━━━━━ MATERIAL SUPPLIED ━━━━━

-- ==== Sys2Proof/Word.lean ====
section
/-! DEFINITION. The word types of the device: a word is 16 bits (spec/04 R100), an address 32 bits. -/
namespace Sys2Proof

/-- A device word (R100): 16 bits. -/
abbrev Word := BitVec 16

/-- A device word address, and the content of an a register (R100, R102): 32 bits. -/
abbrev Addr := BitVec 32

/-- A byte, as the host sees it (R9). -/
abbrev Byte := BitVec 8

end Sys2Proof
end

━━━━━

• [EXERCISE DETAILS] Check each line of the records for the word "abbrev" and extract those that contain it.

• [RESPONSE TO THIS EXERCISE]
abbrev Word := BitVec 16
abbrev Addr := BitVec 32
abbrev Byte := BitVec 8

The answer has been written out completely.